Activity
A line below contains "(s.cfg.n = 2", and a later one contains "(s.tail ≥ s.head". Repeat both, with every line between them, exactly.

Stored data entries
________________________
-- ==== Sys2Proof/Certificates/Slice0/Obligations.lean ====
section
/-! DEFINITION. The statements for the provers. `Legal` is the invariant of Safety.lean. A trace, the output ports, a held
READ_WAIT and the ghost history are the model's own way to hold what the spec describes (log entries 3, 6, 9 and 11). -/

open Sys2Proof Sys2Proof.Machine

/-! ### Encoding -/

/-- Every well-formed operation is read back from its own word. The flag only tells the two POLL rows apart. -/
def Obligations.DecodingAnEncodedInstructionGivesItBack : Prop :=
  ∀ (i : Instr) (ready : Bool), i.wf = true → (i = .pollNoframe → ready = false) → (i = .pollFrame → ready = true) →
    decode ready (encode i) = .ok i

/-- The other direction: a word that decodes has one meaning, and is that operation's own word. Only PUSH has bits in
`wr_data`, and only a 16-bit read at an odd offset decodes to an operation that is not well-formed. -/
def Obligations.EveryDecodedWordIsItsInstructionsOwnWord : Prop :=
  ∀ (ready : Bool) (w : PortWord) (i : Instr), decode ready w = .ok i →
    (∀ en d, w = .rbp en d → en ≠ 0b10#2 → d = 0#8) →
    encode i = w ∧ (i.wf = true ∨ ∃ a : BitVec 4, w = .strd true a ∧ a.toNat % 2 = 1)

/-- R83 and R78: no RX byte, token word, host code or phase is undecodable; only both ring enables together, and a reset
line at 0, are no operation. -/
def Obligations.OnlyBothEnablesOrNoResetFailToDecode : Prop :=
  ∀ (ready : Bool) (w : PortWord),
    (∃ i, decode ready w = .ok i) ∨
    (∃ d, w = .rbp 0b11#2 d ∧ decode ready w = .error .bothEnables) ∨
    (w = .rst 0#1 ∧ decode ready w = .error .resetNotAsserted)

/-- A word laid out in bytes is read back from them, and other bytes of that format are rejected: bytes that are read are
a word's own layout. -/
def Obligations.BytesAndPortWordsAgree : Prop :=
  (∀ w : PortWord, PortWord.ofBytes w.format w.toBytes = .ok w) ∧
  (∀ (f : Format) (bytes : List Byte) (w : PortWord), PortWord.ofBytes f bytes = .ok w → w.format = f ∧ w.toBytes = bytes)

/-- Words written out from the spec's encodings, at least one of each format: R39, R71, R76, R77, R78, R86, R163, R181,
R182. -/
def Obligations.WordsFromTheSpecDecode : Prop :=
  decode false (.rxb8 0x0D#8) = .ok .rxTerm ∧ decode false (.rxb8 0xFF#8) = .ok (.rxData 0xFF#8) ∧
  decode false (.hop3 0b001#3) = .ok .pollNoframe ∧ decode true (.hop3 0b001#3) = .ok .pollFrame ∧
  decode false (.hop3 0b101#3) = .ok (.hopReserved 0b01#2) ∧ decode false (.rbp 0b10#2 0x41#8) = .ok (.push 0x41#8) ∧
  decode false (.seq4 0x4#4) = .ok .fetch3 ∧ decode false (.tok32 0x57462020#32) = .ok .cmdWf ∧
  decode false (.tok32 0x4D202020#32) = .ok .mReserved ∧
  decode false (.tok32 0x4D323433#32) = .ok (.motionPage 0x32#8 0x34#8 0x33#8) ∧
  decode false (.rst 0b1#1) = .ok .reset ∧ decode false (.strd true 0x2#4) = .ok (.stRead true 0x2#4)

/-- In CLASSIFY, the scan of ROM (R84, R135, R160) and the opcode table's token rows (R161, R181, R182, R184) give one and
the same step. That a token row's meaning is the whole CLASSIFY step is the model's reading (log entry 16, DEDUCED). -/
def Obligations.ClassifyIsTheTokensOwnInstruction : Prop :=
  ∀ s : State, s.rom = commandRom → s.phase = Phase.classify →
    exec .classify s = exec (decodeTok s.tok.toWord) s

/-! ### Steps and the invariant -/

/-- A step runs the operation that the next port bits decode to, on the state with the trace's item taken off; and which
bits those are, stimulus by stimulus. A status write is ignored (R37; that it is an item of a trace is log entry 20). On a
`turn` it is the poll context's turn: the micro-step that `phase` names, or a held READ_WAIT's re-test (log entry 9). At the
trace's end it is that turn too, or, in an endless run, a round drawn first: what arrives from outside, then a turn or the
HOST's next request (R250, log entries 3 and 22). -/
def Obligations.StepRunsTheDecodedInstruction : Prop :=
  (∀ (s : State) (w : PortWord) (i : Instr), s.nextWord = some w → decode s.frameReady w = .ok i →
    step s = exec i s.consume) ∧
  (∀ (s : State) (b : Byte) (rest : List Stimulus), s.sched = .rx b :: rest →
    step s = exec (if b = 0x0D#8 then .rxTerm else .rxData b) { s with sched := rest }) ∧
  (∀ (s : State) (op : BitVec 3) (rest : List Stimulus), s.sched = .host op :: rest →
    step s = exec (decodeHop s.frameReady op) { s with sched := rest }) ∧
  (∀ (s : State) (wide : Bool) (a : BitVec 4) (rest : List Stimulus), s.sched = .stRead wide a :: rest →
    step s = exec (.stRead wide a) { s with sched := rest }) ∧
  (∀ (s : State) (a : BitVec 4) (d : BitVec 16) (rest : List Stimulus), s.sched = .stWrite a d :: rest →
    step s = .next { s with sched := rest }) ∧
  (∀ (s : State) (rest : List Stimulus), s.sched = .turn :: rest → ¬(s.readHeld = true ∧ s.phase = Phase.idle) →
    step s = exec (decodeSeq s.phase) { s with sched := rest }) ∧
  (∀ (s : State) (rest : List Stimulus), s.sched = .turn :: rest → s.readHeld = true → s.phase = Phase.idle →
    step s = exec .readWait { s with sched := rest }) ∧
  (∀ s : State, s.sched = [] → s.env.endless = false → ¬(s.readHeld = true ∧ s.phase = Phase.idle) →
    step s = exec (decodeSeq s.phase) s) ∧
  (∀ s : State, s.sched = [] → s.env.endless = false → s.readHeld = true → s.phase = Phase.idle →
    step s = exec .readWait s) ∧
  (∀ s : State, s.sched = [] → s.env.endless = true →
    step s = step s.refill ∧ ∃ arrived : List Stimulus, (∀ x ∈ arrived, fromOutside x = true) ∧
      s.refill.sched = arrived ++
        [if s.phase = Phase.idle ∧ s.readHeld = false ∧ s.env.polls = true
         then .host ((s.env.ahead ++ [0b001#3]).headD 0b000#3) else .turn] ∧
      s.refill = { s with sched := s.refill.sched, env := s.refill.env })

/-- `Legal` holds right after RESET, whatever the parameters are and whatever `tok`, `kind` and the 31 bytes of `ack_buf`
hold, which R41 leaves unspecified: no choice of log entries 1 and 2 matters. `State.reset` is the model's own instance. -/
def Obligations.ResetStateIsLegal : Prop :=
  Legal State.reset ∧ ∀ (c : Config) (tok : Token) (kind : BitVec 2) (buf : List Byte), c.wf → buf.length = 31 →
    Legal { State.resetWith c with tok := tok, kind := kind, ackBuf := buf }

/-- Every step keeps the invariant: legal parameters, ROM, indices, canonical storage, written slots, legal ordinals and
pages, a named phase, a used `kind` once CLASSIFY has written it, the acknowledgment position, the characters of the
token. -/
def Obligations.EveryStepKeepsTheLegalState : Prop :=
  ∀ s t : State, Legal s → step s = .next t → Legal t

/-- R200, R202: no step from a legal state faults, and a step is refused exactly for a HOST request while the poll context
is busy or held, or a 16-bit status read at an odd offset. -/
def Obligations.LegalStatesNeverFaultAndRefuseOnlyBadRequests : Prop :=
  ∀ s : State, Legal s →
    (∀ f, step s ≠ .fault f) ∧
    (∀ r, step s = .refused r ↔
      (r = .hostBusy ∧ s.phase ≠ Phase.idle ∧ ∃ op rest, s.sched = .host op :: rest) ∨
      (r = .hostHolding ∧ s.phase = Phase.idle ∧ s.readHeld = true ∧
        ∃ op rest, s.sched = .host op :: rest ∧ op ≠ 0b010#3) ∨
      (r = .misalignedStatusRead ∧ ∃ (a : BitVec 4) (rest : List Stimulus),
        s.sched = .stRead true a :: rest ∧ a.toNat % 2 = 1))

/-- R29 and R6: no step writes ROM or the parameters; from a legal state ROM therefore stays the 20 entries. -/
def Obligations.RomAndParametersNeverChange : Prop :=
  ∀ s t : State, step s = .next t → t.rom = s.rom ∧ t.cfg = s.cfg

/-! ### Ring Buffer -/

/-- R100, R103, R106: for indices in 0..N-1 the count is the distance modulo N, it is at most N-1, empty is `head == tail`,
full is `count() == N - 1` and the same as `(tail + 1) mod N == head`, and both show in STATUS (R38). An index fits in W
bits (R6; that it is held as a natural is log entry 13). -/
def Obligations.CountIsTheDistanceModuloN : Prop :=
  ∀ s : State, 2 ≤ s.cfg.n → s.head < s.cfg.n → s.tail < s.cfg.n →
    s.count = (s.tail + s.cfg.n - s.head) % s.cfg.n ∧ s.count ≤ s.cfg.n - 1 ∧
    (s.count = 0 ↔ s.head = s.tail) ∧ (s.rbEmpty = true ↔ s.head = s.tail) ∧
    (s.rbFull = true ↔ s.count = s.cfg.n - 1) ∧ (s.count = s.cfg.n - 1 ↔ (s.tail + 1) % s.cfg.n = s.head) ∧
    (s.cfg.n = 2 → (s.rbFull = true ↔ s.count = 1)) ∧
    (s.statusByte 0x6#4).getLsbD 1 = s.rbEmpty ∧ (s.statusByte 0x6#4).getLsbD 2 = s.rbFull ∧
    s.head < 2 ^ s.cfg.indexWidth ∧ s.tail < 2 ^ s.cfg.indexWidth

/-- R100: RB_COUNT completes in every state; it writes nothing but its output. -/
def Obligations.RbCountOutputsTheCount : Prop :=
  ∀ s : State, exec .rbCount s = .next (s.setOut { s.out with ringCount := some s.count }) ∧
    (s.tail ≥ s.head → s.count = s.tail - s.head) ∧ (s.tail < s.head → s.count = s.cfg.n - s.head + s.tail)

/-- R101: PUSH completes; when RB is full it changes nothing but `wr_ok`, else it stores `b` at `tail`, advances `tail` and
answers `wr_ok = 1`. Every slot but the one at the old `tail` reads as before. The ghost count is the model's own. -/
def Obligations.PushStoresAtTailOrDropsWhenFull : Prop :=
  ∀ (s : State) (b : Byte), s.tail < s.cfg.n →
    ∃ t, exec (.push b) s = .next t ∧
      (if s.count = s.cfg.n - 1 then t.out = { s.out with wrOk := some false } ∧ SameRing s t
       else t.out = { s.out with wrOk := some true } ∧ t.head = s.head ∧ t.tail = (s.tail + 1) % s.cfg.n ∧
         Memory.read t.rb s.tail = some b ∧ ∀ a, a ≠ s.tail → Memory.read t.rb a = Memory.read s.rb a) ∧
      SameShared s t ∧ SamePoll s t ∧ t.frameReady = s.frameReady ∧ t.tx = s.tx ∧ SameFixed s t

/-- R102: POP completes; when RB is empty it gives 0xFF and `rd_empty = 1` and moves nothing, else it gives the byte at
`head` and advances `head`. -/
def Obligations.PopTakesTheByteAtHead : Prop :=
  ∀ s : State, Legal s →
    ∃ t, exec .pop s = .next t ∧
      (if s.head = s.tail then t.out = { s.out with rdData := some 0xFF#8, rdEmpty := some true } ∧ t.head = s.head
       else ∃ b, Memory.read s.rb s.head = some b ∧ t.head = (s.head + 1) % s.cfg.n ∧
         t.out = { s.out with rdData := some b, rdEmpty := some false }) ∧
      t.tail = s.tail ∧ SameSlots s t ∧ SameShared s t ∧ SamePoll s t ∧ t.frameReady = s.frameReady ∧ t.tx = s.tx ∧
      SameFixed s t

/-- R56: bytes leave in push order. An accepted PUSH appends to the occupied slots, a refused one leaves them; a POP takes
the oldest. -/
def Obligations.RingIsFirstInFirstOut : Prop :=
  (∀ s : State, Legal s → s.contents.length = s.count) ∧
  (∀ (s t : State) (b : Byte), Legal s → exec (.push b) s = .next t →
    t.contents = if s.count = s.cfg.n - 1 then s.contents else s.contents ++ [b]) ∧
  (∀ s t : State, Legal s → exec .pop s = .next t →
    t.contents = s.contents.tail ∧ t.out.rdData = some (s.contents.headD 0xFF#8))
________________________
Output for this exercise
    (s.cfg.n = 2 → (s.rbFull = true ↔ s.count = 1)) ∧
    (s.statusByte 0x6#4).getLsbD 1 = s.rbEmpty ∧ (s.statusByte 0x6#4).getLsbD 2 = s.rbFull ∧
    s.head < 2 ^ s.cfg.indexWidth ∧ s.tail < 2 ^ s.cfg.indexWidth

/-- R100: RB_COUNT completes in every state; it writes nothing but its output. -/
def Obligations.RbCountOutputsTheCount : Prop :=
  ∀ s : State, exec .rbCount s = .next (s.setOut { s.out with ringCount := some s.count }) ∧
    (s.tail ≥ s.head → s.count = s.tail - s.head) ∧ (s.tail < s.head → s.count = s.cfg.n - s.head + s.tail)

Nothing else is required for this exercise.